[Opening Supplied data section]
-- ==== Sys2Proof/Tests/Slice0.lean ====
section
/-! SUPPORT. The model's own tests: the well-formedness check, decoding of words written out from the spec, one
or two vectors of 95_test_vectors.md per command, and a witness for the hypotheses of every obligation. -/
namespace Sys2Proof.Tests
open Sys2Proof.Machine Sys2Proof.Statements

/- One theorem after the other: each waits for the kernel, and many waiting at once need a thread each. -/
set_option Elab.async false

/-! ## Small states -/

/-- The reset state with N LEDs and K transform entries in use. -/
def leds (n k : Nat) : State :=
  { State.reset with cfg := { ConfigRegs.reset with ledCount := BitVec.ofNat 17 n, xformCount := BitVec.ofNat 7 k } }

/-- One LED, no transforms, and the sequencer at a place. -/
def running (p : SeqPos) : State := { leds 1 0 with pos := p }

/-- With words of the transform table written: (entry, word, value). -/
def withXf (ws : List (Nat × Nat × Word)) (s : State) : State :=
  { s with mem := ws.foldl (fun m w => writeWord m (xfAddr w.1 w.2.1) w.2.2) s.mem }

/-- With OUTBUF[0]. -/
def withOut (c : Rgb8) (s : State) : State := { s with mem := writeOut s.mem 0 c }

/-- With the operands an instruction reads. -/
def withOperands (o : OperandRegs) (s : State) : State := { s with opnd := o }

/-- With the answers of the collaborators. -/
def answering (a : Answers) (s : State) : State := { s with answers := a }

/-- With the transport's answers. -/
def sending (ws : List WriteAnswer) (s : State) : State := answering { Answers.none with writes := ws } s

/-- With the time source's answers. -/
def atTimes (ts : List Nanos) (s : State) : State := answering { Answers.none with times := ts } s

def rgb (r g b : Byte) : Rgb8 := { r := r, g := g, b := b }

/-- A view of the state after an outcome, if it is a next state. -/
def after {α : Type} (o : Host.Outcome State Fault Refusal) (view : State → α) : Option α :=
  match o with
  | .next t => some (view t)
  | .fault _ => none
  | .refused _ => none

/-- The state after an outcome, if it is a next state. -/
abbrev nextState (o : Host.Outcome State Fault Refusal) : Option State := after o (fun t => t)

theorem next_of_nextState {o : Host.Outcome State Fault Refusal} {t : State} (h : nextState o = some t) :
    o = .next t := by
  cases o with
  | next u => exact congrArg _ (Option.some.inj h)
  | fault f => cases f
  | refused r => cases h

/-- The refusal of an outcome, if it is one. -/
def refusal (o : Host.Outcome State Fault Refusal) : Option Refusal :=
  match o with
  | .next _ => none
  | .fault _ => none
  | .refused r => some r

/-! ## Well-formedness -/

theorem test_index_in_range_is_wellformed : (Instr.chan 65535).WellFormed := by decide
theorem test_index_too_large_is_refused : ¬ (Instr.nop 65536).WellFormed := by decide

/-! ## Decoding: bits [31:24] RSV, [23:8] IDX, [7:0] OP, written out from 30_encoding.md R90, R92, R98 -/

theorem test_decode_nop : decode 0b00000000_0000000000000000_00000000#32 = .ok (.nop 0) := by decide
theorem test_decode_rgb2hsv : decode 0b00000000_0000000000000000_00000001#32 = .ok (.rgb2hsv 0) := by decide
theorem test_decode_hsv2rgb : decode 0b00000000_0000000000000000_00000010#32 = .ok (.hsv2rgb 0) := by decide
theorem test_decode_chan : decode 0b00000000_0000000000000011_00000011#32 = .ok (.chan 3) := by decide
theorem test_decode_gain : decode 0b00000000_1000000000000001_00000100#32 = .ok (.gain 0x8001) := by decide
theorem test_decode_pipe : decode 0b00000000_0000000100101011_00000101#32 = .ok (.pipe 299) := by decide
theorem test_decode_smooth : decode 0b00000000_0000000000000000_00000110#32 = .ok (.smooth 0) := by decide
theorem test_decode_factor : decode 0b00000000_0000000000000000_00000111#32 = .ok (.factor 0) := by decide
theorem test_decode_hdr : decode 0b00000000_0000000000000000_00001000#32 = .ok (.hdr 0) := by decide
theorem test_decode_emit : decode 0b00000000_0000000000000000_00001001#32 = .ok (.emit 0) := by decide
theorem test_decode_start : decode 0b00000000_0000000000000000_00010000#32 = .ok (.start 0) := by decide
theorem test_decode_stop : decode 0b00000000_0000000000000000_00010001#32 = .ok (.stop 0) := by decide
theorem test_decode_reserved : decode 0b00000001_0000000000000000_00000001#32 = .error .reservedBits := by decide
theorem test_decode_illegal : decode 0b00000000_0000000000000000_00001010#32 = .error .illegalOpcode := by decide
theorem test_decode_short : decodeBytes [0x01#8, 0x00#8] = .error .wrongLength := by decide
theorem test_decode_bytes : decodeBytes [0x05#8, 0x2B#8, 0x01#8, 0x00#8] = .ok (.pipe 299) := by decide
theorem test_decode_table_word : decodeTableWord 32 0x00000303 = some (.chan 3) := by decide
theorem test_fetch_runs_the_word :
    nextState (step (State.reset.withFetchWord 32 0x0000000A)) = some (withStatusBit 13 State.reset) := by
  decide +kernel

/-! ## Commands: vectors of 95_test_vectors.md, sections L1 and L2 -/

/-- L2.9. -/
theorem test_nop : nextState (exec (.nop 7) (running .tick)) = some (running .tick) := by decide +kernel

/-- L2.1, (200, 100, 50). -/
theorem test_rgb2hsv : after (exec (.rgb2hsv 0) (withOperands { OperandRegs.reset with opaRgb := rgb 200 100 50 }
      State.reset)) (fun t => (t.res.resH, t.res.resS, t.res.resV)) =
    some (0x3D638E39, 0x3F400000, 0x3F48C8C9) := by decide +kernel

/-- L2.1, (255, 0, 1): a negative h6 wraps by +1. -/
theorem test_rgb2hsv_wraps : after (exec (.rgb2hsv 0) (withOperands { OperandRegs.reset with opaRgb := rgb 255 0 1 }
    State.reset)) (fun t => t.res.resH) = some 0x3F7FD52A := by decide +kernel

/-- L2.2, sector 1. -/
theorem test_hsv2rgb : after (exec (.hsv2rgb 0) (withOperands { OperandRegs.reset with
      opaH := 0x3E800000, opaS := 0x3F000000, opaV := 0x3F4CCCCD } State.reset)) (fun t => t.res.resRgb) =
    some (rgb 153 204 102) := by decide +kernel

/-- L2.2, h = -0.25 with HUE_OOR = literal. -/
theorem test_hsv2rgb_negative_hue : after (exec (.hsv2rgb 0) (withOperands { OperandRegs.reset with
    opaH := 0xBE800000, opaS := 0x3F800000, opaV := 0x3F800000 } State.reset)) (fun t => t.res.resRgb) =
    some (rgb 0 0 255) := by decide +kernel

/-- The identity settings of the three channels of entry 0, with a red threshold. -/
def identityEntry (threshold : Word) : List (Nat × Nat × Word) :=
  [(0, 2, 0x3F800000), (0, 3, 0x3F800000), (0, 5, threshold), (0, 6, 0x3F800000), (0, 7, 0x3F800000)] ++
  [(0, 10, 0x3F800000), (0, 11, 0x3F800000)]

/-- L2.3: a red threshold of 0.5 turns (100, 200, 50) into (0, 200, 50). -/
theorem test_chan : after (exec (.chan 0) (withOperands { OperandRegs.reset with opaRgb := rgb 100 200 50 }
    (withXf (identityEntry 0x3F000000) State.reset))) (fun t => t.res.resRgb) =
    some (rgb 0 200 50) := by decide +kernel

/-- L2.3: chan 32 with K_MAX = 32. -/
theorem test_chan_index : nextState (exec (.chan 32) State.reset) = some (withStatusBit 17 State.reset) := by
  decide +kernel

/-- L2.4, the GAIN command. -/
theorem test_gain : after (exec (.gain 0) (withOperands { OperandRegs.reset with
      opaH := 0x3D638E39, opaS := 0x3F400000, opaV := 0x3F48C8C9 }
      (withXf [(0, 14, 0x3F800000), (0, 15, 0x3F000000)] State.reset)))
      (fun t => (t.res.resH, t.res.resS, t.res.resV)) =
    some (0x3D638E39, 0x3F400000, 0x3EC8C8C9) := by decide +kernel

/-- L2.4: 0 times infinity and a NaN operand both fall back to 1.0. -/
theorem test_gain_nan : after (exec (.gain 0) (withOperands { OperandRegs.reset with opaV := 0x7FC00000 }
      (withXf [(0, 14, 0x7F800000), (0, 15, 0x3F800000)] State.reset))) (fun t => (t.res.resS, t.res.resV)) =
    some (0x3F800000, 0x3F800000) := by decide +kernel

/-- L2.5: K = 2, XF[0] GainOnly (1, 0.5) on 0..0, XF[1] None on 1..1. -/
def pipeState : State :=
  withOperands { OperandRegs.reset with opaRgb := rgb 200 100 50 }
    (withXf [(0, 0, 2), (0, 14, 0x3F800000), (0, 15, 0x3F000000), (1, 1, 0x00010001)] (leds 2 2))

theorem test_pipe : after (exec (.pipe 0) pipeState) (fun t => t.res.resRgb) = some (rgb 100 50 25) := by
  decide +kernel

theorem test_pipe_uncovered : after (exec (.pipe 299) pipeState) (fun t => t.res.resRgb) =
    some (rgb 200 100 50) := by decide +kernel

/-- L2.6: policy linear, f = 0.5, from black toward (200, 100, 50). -/
theorem test_smooth : after (exec (.smooth 0) (withOperands { OperandRegs.reset with
      opaRgb := rgb 200 100 50, opaF := 0x3F000000 }
      { State.reset with cfg := { ConfigRegs.reset with policy := true } })) (fun t => t.res.resRgb) =
    some (rgb 100 50 25) := by decide +kernel

/-- L2.6: 101 toward 100 by 0.5 stays, policy linear truncating toward the previous value. -/
theorem test_smooth_truncates : after (exec (.smooth 0) (withOperands { OperandRegs.reset with
      opaRgb := rgb 100 101 0, opbRgb := rgb 101 100 0, opaF := 0x3F000000 }
      { State.reset with cfg := { ConfigRegs.reset with policy := true } })) (fun t => t.res.resRgb) =
    some (rgb 101 100 0) := by decide +kernel

/-- L2.6: 16 666 667 ns over 100 000 000 ns. -/
theorem test_factor : after (exec (.factor 0) (withOperands { OperandRegs.reset with opaDtLo := 16666667 }
    { State.reset with cfg := { ConfigRegs.reset with tcLo := 100000000 } })) (fun t => t.res.resF) =
    some 0x3E2AAAAB := by decide +kernel

/-- L2.6: 2^64 - 1 over 1. -/
theorem test_factor_large : after (exec (.factor 0) (withOperands { OperandRegs.reset with
      opaDtLo := 0xFFFFFFFF, opaDtHi := 0xFFFFFFFF }
    { State.reset with cfg := { ConfigRegs.reset with tcLo := 1 } })) (fun t => t.res.resF) =
    some 0x5F800000 := by decide +kernel

/-- L1.5 and L2.8, N = 300. -/
theorem test_hdr : after (exec (.hdr 0) (leds 300 0)) (fun t => (t.res.resHdr0, t.res.resHdr1)) =
    some (0x01616441, 0x7F2B) := by decide +kernel

/-- L2.8, N = 65536. -/
theorem test_hdr_largest : after (exec (.hdr 0) (leds 65536 0)) (fun t => (t.res.resHdr0, t.res.resHdr1)) =
    some (0xFF616441, 0x55FF) := by decide +kernel

/-- L2.8, EMIT with N = 1 and Ok(6), Ok(3). -/
theorem test_emit : after (exec (.emit 0) (withOut (rgb 200 100 50) (sending [.ok 6, .ok 3] (leds 1 0))))
      (fun t => (t.wire, t.cnt.framesSent)) =
    some ([0x41, 0x64, 0x61, 0x00, 0x00, 0x55, 0xC8, 0x64, 0x32], 1) := by decide +kernel

/-- L2.8, Ok(6), then Err with the whole payload on the wire: a dropped frame. -/
theorem test_emit_failed : after (exec (.emit 0) (withOut (rgb 200 100 50) (sending [.ok 6, .err 3] (leds 1 0))))
      (fun t => (t.wire.length, t.sticky, t.cnt.framesSent, t.cnt.framesDropped)) =
    some (9, 0b0000000100, 0, 1) := by decide +kernel

/-- 46_control.md R241: the output buffer is cleared, and the sequencer is at S0. -/
theorem test_start : after (exec (.start 0) (withOut (rgb 200 100 50) (atTimes [5] (leds 1 0))))
      (fun t => (t.mem, t.pos, t.gov.rswStart)) = some ([], .boundary, 5) := by decide +kernel

/-- L2.9: N = 1, K = 1, XF[0] range 0..1. -/
theorem test_start_refused :
    nextState (exec (.start 0) (withXf [(0, 1, 0x00010000)] (leds 1 1))) =
      some (withStatusBit 12 (withXf [(0, 1, 0x00010000)] (leds 1 1))) := by decide +kernel

/-- L2.9. -/
theorem test_stop : nextState (exec (.stop 0) (running .tick)) = some { running .tick with stopPend := true } := by
  decide +kernel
[Closing Supplied data section]
_Exercise:_ Give the lines again, exactly as they stand, from the beginning of the data through the line with "view of the".

_Exercise answer:_
-- ==== Sys2Proof/Tests/Slice0.lean ====
section
/-! SUPPORT. The model's own tests: the well-formedness check, decoding of words written out from the spec, one
or two vectors of 95_test_vectors.md per command, and a witness for the hypotheses of every obligation. -/
namespace Sys2Proof.Tests
open Sys2Proof.Machine Sys2Proof.Statements

/- One theorem after the other: each waits for the kernel, and many waiting at once need a thread each. -/
set_option Elab.async false

/-! ## Small states -/

/-- The reset state with N LEDs and K transform entries in use. -/
def leds (n k : Nat) : State :=
  { State.reset with cfg := { ConfigRegs.reset with ledCount := BitVec.ofNat 17 n, xformCount := BitVec.ofNat 7 k } }

/-- One LED, no transforms, and the sequencer at a place. -/
def running (p : SeqPos) : State := { leds 1 0 with pos := p }

/-- With words of the transform table written: (entry, word, value). -/
def withXf (ws : List (Nat × Nat × Word)) (s : State) : State :=
  { s with mem := ws.foldl (fun m w => writeWord m (xfAddr w.1 w.2.1) w.2.2) s.mem }

/-- With OUTBUF[0]. -/
def withOut (c : Rgb8) (s : State) : State := { s with mem := writeOut s.mem 0 c }

/-- With the operands an instruction reads. -/
def withOperands (o : OperandRegs) (s : State) : State := { s with opnd := o }

/-- With the answers of the collaborators. -/
def answering (a : Answers) (s : State) : State := { s with answers := a }

/-- With the transport's answers. -/
def sending (ws : List WriteAnswer) (s : State) : State := answering { Answers.none with writes := ws } s

/-- With the time source's answers. -/
def atTimes (ts : List Nanos) (s : State) : State := answering { Answers.none with times := ts } s

def rgb (r g b : Byte) : Rgb8 := { r := r, g := g, b := b }

/-- A view of the state after an outcome, if it is a next state. -/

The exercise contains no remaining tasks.